## Action item
In how many lines of the records below does the word "perFrame" appear? Reply with the number only.

## Supplied information
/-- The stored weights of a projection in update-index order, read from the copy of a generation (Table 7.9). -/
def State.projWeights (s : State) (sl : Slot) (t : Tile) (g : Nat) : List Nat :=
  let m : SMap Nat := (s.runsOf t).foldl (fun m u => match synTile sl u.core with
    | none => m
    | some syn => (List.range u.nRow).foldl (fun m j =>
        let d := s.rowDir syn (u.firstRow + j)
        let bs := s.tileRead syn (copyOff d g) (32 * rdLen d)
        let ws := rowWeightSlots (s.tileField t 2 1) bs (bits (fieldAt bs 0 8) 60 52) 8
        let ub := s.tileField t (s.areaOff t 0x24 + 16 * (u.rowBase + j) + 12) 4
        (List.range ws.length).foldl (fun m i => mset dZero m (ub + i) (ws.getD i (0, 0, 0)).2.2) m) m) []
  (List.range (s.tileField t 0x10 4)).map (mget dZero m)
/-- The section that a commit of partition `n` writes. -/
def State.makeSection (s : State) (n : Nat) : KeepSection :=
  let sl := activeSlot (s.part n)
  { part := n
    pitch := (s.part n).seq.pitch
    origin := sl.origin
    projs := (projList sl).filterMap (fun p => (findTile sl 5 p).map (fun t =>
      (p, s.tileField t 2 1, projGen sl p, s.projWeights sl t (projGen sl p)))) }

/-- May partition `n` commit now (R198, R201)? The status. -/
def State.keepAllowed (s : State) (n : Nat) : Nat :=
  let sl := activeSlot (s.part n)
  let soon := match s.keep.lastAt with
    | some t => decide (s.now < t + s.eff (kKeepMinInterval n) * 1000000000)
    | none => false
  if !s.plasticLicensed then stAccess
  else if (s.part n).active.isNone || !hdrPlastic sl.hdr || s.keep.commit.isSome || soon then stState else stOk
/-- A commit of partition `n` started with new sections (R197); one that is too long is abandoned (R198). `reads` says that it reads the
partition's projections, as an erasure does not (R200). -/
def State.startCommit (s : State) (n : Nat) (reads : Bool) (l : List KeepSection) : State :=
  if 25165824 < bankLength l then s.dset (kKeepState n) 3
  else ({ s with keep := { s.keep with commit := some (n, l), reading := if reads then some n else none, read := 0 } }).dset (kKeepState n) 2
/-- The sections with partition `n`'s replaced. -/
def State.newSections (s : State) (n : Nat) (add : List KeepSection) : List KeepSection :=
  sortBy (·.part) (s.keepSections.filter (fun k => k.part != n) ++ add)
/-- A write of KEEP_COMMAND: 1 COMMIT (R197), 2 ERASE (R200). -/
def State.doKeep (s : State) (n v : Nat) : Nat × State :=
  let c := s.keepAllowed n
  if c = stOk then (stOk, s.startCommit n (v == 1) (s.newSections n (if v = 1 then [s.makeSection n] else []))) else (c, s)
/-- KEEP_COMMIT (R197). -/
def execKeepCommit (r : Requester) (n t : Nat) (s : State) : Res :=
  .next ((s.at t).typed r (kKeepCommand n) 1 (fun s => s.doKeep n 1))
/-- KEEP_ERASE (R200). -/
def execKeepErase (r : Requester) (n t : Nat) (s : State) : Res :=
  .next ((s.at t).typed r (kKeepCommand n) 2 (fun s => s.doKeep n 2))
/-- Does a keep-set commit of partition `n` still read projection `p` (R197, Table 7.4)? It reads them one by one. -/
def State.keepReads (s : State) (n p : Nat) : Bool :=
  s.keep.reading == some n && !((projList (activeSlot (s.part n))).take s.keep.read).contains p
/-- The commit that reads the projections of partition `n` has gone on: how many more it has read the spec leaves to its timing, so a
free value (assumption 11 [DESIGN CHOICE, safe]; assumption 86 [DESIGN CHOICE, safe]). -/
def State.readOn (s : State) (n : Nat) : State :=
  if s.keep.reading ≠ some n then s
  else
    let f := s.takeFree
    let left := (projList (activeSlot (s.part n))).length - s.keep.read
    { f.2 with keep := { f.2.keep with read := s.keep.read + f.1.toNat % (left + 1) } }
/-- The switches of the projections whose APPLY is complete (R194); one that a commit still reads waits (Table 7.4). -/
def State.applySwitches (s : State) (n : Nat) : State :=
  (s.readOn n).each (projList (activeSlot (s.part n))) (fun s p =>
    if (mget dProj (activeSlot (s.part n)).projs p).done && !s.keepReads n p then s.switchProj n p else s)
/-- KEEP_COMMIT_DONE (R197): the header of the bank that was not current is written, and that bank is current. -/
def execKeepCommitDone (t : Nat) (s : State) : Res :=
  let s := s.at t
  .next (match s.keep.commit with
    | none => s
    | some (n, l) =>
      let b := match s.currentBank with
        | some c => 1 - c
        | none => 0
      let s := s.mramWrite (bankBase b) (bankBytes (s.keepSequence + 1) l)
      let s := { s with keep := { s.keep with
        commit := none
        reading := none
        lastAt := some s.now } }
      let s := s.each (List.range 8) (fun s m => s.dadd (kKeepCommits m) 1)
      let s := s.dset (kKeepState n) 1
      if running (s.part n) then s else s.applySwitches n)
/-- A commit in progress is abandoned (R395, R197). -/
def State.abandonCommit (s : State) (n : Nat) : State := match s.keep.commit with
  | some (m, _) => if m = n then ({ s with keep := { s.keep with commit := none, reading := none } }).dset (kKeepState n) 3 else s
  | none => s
* * *
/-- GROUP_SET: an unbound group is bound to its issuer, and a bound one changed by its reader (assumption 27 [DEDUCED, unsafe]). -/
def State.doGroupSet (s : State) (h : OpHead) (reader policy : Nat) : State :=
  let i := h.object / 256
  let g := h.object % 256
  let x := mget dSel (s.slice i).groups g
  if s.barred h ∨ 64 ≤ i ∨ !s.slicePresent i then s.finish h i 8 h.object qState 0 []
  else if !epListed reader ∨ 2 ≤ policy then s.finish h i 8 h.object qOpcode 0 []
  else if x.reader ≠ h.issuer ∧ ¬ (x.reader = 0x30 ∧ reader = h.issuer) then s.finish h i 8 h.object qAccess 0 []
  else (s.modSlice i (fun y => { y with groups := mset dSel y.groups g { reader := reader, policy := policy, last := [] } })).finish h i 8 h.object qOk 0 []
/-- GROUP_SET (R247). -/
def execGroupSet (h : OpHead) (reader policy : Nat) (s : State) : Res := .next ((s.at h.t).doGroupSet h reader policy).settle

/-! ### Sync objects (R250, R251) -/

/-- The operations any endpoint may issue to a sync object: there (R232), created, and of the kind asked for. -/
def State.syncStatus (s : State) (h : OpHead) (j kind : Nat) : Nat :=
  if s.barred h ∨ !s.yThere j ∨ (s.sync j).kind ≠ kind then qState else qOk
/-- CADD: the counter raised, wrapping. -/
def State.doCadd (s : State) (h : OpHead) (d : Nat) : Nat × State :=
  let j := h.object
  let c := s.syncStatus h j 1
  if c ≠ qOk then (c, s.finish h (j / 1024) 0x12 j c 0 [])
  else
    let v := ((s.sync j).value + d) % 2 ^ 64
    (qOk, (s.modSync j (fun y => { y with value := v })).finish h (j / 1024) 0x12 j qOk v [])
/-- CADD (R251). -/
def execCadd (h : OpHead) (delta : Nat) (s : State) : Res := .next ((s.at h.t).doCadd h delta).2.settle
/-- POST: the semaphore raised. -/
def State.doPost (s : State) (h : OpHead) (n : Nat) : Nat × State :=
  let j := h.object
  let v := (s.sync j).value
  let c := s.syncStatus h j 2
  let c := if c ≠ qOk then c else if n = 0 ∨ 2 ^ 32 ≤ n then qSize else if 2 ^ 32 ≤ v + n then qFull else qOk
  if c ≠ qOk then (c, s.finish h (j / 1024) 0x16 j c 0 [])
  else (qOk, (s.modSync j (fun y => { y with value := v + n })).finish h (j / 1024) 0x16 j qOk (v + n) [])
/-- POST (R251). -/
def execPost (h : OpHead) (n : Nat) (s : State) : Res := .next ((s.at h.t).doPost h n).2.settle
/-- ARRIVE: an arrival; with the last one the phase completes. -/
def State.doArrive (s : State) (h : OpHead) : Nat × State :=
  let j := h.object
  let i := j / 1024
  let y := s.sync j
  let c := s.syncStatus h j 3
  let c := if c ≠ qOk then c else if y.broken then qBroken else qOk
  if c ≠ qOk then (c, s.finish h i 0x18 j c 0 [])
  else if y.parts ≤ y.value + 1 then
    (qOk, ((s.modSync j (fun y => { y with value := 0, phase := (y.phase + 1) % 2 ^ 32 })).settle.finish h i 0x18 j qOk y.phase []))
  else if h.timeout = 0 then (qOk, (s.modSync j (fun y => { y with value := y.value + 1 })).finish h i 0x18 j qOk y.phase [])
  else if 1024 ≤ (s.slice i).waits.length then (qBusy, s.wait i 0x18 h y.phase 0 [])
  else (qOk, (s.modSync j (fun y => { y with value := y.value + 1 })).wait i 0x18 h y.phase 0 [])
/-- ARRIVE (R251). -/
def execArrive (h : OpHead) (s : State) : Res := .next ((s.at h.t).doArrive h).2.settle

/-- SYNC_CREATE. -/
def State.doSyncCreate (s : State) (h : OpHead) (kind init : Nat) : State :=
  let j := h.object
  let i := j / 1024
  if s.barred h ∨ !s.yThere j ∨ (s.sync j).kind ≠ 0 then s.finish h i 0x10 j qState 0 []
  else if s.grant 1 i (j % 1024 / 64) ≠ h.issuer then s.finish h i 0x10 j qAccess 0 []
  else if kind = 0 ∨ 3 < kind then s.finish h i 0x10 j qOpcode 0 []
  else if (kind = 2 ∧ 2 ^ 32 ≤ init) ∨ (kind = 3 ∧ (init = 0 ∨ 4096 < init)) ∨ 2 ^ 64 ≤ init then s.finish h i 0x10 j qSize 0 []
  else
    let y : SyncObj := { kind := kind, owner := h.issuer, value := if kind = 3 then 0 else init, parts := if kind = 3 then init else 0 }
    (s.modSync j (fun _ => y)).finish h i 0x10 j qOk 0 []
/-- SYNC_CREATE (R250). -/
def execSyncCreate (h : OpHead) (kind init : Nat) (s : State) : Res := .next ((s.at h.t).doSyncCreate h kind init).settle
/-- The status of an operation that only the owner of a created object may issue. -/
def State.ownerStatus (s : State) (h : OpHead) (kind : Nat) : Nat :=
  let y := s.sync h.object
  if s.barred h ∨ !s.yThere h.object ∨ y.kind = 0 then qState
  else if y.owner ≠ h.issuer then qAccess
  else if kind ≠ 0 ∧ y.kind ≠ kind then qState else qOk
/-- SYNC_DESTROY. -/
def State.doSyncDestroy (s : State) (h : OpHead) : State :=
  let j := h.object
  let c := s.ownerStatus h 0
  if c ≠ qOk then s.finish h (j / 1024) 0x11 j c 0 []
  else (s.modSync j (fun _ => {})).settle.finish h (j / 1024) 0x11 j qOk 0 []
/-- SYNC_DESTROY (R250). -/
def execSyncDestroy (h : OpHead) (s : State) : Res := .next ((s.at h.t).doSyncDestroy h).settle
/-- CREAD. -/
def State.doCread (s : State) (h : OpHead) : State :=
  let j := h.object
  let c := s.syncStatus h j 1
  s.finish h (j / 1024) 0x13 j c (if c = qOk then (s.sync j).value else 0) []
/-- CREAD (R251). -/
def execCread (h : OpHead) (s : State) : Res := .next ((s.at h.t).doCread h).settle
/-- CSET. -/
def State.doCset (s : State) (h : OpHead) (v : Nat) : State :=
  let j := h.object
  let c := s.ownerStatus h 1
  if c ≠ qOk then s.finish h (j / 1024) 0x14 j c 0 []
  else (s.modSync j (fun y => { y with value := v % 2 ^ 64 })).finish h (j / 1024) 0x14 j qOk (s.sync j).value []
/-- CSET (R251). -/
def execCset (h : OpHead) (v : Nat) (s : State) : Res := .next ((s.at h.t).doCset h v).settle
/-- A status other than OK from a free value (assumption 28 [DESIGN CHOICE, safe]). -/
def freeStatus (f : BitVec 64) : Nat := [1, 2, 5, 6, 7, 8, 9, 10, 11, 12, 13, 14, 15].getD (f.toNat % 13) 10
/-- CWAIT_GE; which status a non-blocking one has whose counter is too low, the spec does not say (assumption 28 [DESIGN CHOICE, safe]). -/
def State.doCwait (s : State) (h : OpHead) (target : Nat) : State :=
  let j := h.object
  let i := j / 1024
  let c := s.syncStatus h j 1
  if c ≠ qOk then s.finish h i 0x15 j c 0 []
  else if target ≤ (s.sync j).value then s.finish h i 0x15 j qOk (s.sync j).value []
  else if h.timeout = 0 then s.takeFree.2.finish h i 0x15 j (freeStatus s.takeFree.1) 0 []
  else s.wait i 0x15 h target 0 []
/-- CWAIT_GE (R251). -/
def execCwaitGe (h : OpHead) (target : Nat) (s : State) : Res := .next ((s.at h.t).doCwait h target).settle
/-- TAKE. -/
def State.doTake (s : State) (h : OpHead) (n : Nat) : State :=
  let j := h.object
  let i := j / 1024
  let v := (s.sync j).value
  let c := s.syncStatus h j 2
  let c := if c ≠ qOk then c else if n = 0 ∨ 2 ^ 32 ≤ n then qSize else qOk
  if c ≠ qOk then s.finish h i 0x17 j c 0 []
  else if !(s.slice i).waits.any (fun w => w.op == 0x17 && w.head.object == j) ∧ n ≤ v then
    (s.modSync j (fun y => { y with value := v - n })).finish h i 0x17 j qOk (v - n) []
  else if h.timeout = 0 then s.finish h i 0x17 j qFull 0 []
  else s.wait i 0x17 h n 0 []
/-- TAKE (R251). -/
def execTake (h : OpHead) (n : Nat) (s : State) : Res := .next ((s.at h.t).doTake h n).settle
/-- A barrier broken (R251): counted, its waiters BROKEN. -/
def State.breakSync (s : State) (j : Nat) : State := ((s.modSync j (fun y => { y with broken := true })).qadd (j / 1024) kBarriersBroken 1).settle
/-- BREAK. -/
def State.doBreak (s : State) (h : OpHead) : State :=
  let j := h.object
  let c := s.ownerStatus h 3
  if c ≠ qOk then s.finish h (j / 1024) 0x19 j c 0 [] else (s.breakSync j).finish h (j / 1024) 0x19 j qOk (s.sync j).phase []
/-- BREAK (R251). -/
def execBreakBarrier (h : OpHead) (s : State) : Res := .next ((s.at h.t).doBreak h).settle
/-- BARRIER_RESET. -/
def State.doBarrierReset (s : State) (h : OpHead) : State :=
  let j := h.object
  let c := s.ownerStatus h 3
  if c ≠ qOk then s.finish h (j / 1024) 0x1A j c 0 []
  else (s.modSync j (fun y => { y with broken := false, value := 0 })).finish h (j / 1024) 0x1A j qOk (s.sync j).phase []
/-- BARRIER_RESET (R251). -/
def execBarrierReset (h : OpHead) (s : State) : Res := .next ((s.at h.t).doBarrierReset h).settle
==
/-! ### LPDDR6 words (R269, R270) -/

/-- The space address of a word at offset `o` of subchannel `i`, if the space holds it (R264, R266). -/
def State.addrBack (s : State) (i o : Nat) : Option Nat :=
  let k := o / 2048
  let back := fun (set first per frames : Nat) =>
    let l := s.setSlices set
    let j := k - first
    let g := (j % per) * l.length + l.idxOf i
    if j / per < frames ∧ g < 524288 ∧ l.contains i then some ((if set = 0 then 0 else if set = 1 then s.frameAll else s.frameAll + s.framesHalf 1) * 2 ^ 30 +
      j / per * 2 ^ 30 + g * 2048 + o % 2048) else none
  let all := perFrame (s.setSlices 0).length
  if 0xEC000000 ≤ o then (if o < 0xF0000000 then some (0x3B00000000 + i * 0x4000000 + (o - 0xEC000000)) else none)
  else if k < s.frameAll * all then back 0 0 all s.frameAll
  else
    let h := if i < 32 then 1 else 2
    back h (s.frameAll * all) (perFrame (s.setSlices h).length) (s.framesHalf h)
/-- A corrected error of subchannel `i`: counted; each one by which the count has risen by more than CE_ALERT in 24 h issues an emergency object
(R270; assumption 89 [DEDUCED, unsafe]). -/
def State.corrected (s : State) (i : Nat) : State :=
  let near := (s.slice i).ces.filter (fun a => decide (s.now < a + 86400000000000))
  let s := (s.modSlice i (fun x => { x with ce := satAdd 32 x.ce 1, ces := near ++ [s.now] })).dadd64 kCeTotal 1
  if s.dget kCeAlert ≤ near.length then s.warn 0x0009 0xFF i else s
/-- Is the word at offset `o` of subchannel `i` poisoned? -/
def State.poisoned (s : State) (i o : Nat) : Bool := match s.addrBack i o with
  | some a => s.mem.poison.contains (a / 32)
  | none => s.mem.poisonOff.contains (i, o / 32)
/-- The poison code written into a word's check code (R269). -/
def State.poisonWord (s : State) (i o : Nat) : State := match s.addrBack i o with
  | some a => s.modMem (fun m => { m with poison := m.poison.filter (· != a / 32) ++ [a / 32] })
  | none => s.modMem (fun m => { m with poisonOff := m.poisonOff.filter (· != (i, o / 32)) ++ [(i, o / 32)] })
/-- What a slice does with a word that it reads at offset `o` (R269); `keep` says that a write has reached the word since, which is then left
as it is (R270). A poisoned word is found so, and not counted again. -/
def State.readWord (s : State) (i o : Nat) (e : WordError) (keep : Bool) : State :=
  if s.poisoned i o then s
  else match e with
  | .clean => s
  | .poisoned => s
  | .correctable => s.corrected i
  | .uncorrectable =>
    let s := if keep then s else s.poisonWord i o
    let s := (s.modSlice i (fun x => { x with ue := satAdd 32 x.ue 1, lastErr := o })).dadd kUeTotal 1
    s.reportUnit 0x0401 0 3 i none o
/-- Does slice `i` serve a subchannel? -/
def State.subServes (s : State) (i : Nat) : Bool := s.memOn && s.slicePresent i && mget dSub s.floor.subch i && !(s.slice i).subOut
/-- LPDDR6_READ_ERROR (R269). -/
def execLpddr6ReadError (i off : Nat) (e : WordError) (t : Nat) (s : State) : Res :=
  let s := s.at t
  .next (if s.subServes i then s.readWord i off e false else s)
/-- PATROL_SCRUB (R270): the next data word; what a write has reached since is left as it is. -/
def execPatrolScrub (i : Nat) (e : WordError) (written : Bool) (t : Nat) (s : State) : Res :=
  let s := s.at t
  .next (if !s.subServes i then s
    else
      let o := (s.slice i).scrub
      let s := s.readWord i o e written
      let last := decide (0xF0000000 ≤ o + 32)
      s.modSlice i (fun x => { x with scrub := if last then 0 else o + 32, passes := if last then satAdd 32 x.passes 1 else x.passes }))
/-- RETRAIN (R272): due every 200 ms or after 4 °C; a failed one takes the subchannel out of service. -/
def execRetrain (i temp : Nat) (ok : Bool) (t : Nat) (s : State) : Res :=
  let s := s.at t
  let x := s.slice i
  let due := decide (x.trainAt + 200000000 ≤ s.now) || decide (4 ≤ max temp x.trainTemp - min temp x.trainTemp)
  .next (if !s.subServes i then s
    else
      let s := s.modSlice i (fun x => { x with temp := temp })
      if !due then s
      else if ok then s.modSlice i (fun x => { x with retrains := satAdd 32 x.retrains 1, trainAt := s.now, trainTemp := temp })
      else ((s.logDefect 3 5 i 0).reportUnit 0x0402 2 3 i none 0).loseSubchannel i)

## Response
2